◆ What is expected
After finding the line with "simp [List.getElem?_set_self hlt]" in the data below, set down exactly each line through the one with "q.Holds cap (x", inclusive, and stop there.

◆ Stored data
——————

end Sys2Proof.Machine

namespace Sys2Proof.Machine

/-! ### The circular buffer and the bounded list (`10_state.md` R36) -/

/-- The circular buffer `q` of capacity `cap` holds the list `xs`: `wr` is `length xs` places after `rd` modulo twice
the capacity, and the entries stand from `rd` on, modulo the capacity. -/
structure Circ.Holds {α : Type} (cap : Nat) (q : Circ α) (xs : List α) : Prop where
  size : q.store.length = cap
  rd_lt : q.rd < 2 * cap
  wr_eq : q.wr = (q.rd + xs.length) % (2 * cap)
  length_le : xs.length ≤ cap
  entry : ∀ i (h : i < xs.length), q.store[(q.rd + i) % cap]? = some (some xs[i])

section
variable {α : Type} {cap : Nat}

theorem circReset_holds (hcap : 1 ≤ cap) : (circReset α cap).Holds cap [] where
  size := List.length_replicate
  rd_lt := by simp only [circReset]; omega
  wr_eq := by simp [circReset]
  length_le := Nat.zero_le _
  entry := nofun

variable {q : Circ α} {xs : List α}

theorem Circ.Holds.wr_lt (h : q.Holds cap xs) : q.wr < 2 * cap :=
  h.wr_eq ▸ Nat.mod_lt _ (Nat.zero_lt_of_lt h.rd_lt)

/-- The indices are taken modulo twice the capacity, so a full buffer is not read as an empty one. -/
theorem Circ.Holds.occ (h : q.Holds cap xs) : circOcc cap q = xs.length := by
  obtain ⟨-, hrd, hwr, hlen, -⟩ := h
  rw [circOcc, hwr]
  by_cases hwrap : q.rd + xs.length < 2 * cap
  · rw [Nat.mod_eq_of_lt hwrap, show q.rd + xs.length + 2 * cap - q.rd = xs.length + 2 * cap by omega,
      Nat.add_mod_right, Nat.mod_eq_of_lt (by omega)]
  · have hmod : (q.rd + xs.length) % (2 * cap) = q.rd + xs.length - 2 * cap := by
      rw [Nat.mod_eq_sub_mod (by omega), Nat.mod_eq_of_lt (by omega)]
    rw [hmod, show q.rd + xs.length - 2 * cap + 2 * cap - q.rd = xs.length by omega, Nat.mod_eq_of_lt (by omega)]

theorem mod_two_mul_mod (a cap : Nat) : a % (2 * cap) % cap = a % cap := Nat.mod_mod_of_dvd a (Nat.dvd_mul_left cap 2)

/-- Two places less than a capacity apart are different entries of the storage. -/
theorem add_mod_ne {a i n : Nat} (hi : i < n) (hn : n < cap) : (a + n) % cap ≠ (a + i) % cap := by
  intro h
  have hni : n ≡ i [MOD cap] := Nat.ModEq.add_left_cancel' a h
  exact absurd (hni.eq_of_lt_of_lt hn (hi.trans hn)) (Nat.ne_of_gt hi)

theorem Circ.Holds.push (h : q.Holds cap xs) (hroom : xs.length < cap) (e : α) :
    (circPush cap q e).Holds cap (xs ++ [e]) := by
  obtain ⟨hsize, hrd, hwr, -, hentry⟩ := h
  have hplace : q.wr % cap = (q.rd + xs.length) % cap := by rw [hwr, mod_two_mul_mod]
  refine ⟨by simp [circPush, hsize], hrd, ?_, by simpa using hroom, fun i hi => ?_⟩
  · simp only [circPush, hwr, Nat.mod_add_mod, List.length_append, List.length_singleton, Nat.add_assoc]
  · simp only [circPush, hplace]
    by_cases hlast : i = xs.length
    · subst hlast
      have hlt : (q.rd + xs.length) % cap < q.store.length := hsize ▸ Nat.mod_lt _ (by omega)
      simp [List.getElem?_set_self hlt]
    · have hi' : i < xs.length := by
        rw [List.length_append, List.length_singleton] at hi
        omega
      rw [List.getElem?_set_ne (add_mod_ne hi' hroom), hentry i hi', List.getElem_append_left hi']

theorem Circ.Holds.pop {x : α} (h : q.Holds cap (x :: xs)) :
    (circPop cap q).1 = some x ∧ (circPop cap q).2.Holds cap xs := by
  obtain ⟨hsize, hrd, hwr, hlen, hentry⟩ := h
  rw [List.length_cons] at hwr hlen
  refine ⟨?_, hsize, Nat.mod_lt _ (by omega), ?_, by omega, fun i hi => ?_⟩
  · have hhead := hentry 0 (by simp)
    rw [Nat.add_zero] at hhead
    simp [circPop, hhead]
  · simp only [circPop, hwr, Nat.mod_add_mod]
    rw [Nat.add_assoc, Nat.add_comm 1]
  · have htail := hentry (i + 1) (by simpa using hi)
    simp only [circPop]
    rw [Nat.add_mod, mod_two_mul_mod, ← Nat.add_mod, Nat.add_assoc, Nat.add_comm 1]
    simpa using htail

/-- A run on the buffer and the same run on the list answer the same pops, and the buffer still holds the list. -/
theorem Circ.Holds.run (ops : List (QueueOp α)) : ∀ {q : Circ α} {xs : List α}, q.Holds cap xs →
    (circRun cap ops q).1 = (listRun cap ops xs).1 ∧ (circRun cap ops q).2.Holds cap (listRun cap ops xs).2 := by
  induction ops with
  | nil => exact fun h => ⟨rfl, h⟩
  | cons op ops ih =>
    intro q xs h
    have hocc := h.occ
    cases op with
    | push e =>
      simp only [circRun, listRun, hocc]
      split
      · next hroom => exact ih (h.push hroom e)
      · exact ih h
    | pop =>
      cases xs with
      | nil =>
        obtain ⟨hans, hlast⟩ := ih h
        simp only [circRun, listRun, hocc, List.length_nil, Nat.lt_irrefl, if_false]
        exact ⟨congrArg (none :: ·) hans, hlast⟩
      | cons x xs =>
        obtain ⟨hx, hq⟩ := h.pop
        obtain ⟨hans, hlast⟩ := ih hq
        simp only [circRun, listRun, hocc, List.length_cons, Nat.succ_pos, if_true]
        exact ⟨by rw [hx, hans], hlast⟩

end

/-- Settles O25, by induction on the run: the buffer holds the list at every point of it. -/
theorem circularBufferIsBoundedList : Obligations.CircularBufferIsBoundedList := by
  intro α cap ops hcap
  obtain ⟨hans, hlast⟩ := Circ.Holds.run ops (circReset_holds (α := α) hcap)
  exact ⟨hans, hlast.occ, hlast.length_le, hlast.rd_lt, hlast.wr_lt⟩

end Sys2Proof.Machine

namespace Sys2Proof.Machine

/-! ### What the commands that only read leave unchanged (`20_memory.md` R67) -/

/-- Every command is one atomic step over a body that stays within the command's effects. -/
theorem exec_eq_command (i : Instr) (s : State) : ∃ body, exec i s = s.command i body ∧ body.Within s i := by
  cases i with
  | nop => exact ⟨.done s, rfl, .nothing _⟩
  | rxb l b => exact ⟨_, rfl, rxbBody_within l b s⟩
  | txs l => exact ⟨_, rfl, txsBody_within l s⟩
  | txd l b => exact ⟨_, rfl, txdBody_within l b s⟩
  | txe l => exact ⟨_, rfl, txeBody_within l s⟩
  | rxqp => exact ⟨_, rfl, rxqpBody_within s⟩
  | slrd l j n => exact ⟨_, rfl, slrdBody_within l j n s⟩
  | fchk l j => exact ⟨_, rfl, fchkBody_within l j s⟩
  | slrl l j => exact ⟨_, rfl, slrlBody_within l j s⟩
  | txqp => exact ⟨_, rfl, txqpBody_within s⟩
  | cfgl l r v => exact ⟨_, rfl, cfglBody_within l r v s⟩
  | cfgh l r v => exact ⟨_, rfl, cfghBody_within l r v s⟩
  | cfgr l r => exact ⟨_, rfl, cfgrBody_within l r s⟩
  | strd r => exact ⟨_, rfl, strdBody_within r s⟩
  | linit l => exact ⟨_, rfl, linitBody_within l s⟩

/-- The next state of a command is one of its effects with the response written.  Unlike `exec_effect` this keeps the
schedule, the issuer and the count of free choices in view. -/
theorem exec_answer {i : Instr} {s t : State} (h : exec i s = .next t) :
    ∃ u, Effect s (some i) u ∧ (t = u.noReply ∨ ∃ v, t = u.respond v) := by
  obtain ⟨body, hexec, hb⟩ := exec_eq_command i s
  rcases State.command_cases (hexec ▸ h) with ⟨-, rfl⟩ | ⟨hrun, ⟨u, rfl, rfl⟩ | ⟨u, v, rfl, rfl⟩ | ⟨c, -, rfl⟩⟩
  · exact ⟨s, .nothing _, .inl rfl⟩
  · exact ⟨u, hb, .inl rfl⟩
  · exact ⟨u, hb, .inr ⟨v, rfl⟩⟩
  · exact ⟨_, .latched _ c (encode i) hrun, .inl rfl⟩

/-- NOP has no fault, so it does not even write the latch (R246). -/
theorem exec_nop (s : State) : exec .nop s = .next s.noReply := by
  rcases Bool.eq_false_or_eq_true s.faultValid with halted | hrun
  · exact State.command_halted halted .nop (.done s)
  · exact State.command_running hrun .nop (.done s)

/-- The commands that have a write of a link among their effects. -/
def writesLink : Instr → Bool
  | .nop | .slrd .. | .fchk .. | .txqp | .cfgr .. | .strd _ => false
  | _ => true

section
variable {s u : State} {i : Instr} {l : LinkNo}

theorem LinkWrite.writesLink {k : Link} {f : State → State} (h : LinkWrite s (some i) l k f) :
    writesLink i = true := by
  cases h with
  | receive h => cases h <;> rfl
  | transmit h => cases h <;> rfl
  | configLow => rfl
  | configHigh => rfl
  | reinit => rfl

——————

◆ Task response
      simp [List.getElem?_set_self hlt]
    · have hi' : i < xs.length := by
        rw [List.length_append, List.length_singleton] at hi
        omega
      rw [List.getElem?_set_ne (add_mod_ne hi' hroom), hentry i hi', List.getElem_append_left hi']

theorem Circ.Holds.pop {x : α} (h : q.Holds cap (x :: xs)) :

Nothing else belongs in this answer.